= Bedrettin Dalan =

Turkish politician (born 1941)

Bedrettin Dalan (born 18 July 1941) is a Turkish engineer, former politician and the first mayor of Greater Istanbul. He is the founder of İSTEK Vakfı, a foundation for education and culture, and Yeditepe University in Istanbul.

He was charged in the Ergenekon trials, and was the subject of an Interpol red notice. In late 2011 Germany declined a request to extradite Dalan. Prosecutors claimed that Dalan was the organization's "number three", and was one of the architects of the 1997 post-modern coup.

==Background==
Bedrettin Dalan was born in 1941 in Eskişehir, Turkey, to a Kurdish family who are members of the Şêxbizin tribe and migrated to Eskişehir from a village of Bayburt Province in eastern Anatolia to work for the Turkish State Railways. After finishing high school in Germencik, Aydın, where he lived with his parents and seven siblings, Dalan attended the Faculty of Maçka at the Istanbul Technical University, and graduated in 1963 with a degree in electrical engineering.

==Political career==
In 1983, he joined Turgut Özal to found a center-right party, the Motherland Party (Anavatan Partisi, ANAP). Dalan was elected mayor of Greater Istanbul that was established as a metropolitan municipality on March 23, 1984. He served in this position from March 26, 1984 until March 28, 1989. During this time, he set up the principals of the metropolitan municipality system in Turkey, and invested in the infrastructure of the ever-expanding city of Istanbul such as the sewer system, transportation and recreation areas. The blue-eyed politician is best remembered for his promise "the waters of the Golden Horn will be the same color as my eyes". He served as deputy chairman of the World Local Governments Union and as president of the Organization of the Capitals and Cities of Islamic Countries and also of the World Metropolitans Union. He was listed on the United Nations Environment Programme's Global 500 Roll of Honour in 1987.

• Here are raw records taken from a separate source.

-- ==== Sys2Proof/Machine/Field.lean ====
section
/-! DEFINITION. The number-field layout engine: Decompose (R173, R174), SetNumber (R176) and the commands FCFGA, FCFGB,
SETNUM (R171, R172, R179). -/

namespace Sys2Proof.Machine

/-- The symbol of the sign marker: minus (R16, R173). -/
def symMinus : Nat := 10

/-- The decimal digits of `m`, least significant first; the body runs at least once, so 0 gives [0] (R173). One unit of fuel
a digit; `m + 1` is always enough. -/
def digitsUp : Nat → Nat → List Nat
  | 0, _ => []
  | fuel + 1, m => (m % 10) :: (if m / 10 = 0 then [] else digitsUp fuel (m / 10))

/-- `Decompose(v)`: an optional minus, then the decimal digits of |v|, most significant first (R173, C2). The magnitude is a
natural number, so -32768 gives 32768 (R174; D17, UNVERIFIED, log 10, unsafe for a claim about the original firmware). -/
def decompose (v : Int) : List Nat :=
  (digitsUp (v.natAbs + 1) v.natAbs ++ (if v < 0 then [symMinus] else [])).reverse

/-- `interDigitGap = max(digitPrinterWidth/3, 2)` (R176). -/
def digitGap (w : Nat) : Nat := max (w / 3) 2

/-- The digit loop of SetNumber: print each symbol at `col`, then move right by its drawn width and the gap (R176). -/
def printDigits (dp top : Nat) : Nat → List Nat → State → State
  | _, [], s => s
  | col, d :: rest, s =>
    printDigits dp top (col + glyphWidth s dp d + digitGap (widthOf s dp)) rest (print dp d col top s)

/-- How far the digit loop moves right in all: the final `x_offset` of R176. -/
def digitsExtent (s : State) (dp : Nat) : List Nat → Nat
  | [] => 0
  | d :: rest => glyphWidth s dp d + digitGap (widthOf s dp) + digitsExtent s dp rest

/-- `SetNumber(f, v, lbl)`: clear the field's extent, print the number's symbols, print the label aligned by its bottom page
(R176, R177, R178). The cleared extent and the arithmetic without wrap are the spec's decisions D16 and D18, UNVERIFIED (log
10): unsafe for a claim about the original firmware. -/
def setNumber (f : Nat) (v : Int) (lbl : Nat) (s : State) : State :=
  let d := desc s f
  let dp := d.dp.toNat
  let lp := d.lp.toNat
  let x := d.x.toNat
  let top := d.page.toNat
  let s1 := clear dp x top d.maxw.toNat s
  let s2 := printDigits dp top x (decompose v) s1
  print lp lbl (x + digitsExtent s dp (decompose v) + widthOf s dp / 4) (top + pagesOf s dp - pagesOf s lp) s2

/-- FCFGA: bind the digit printer and the label printer of a field (R171). -/
def execFcfga (f dp lp : Nat) (s : State) : Result :=
  .next (command (.fcfga f dp lp) (fcfgaChecks s f dp lp)
    (fun t => (setDesc t f { desc t f with dp := BitVec.ofNat 4 dp, lp := BitVec.ofNat 4 lp, va := true }, 0#8)) s)

/-- FCFGB: set the geometry of a field (R172). -/
def execFcfgb (f x page maxw : Nat) (s : State) : Result :=
  .next (command (.fcfgb f x page maxw) (fcfgbChecks s f)
    (fun t => (setDesc t f { desc t f with
        x := BitVec.ofNat 8 x, page := BitVec.ofNat 8 page, maxw := BitVec.ofNat 8 maxw, vb := true }, 0#8)) s)

/-- SETNUM: draw a signed number and its unit label in a field (R179). -/
def execSetnum (f lbl : Nat) (value : Int) (s : State) : Result :=
  .next (command (.setnum f lbl value) (setnumChecks s f lbl) (fun t => (setNumber f value lbl t, 0#8)) s)

end Sys2Proof.Machine
end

After losing his post to Nurettin Sözen, the candidate of the SHP in the regional elections of 1989, he founded his own party, the Democratic Center Party (Demokrat Merkez Partisi, DMP) on May 17, 1990, and became its leader. The DMP merged on September 14, 1991 with the right-wing, conservative party of Süleyman Demirel, the True Path Party (Doğru Yol Partisi, DYP). In the general elections held that year, he ran for membership of the parliament, and was elected deputy of Istanbul Province. After serving one term in parliament, he finally quit politics.

==Later career==
Bedrettin Dalan worked as a top executive in business, and lectured at Marmara University and Istanbul Academy of Fine Arts. Dedicating himself to education, he founded İstanbul Eğitim ve Kültür Vakfı (İSTEK Vakfı), a foundation, which opened a number of prestigious private educational institutions in Istanbul such as primary and secondary schools, middle and high schools. In 1996, the foundation established a university in Istanbul, the Yeditepe University. Bedrettin Dalan acts as the president of the board of trustees of the foundation.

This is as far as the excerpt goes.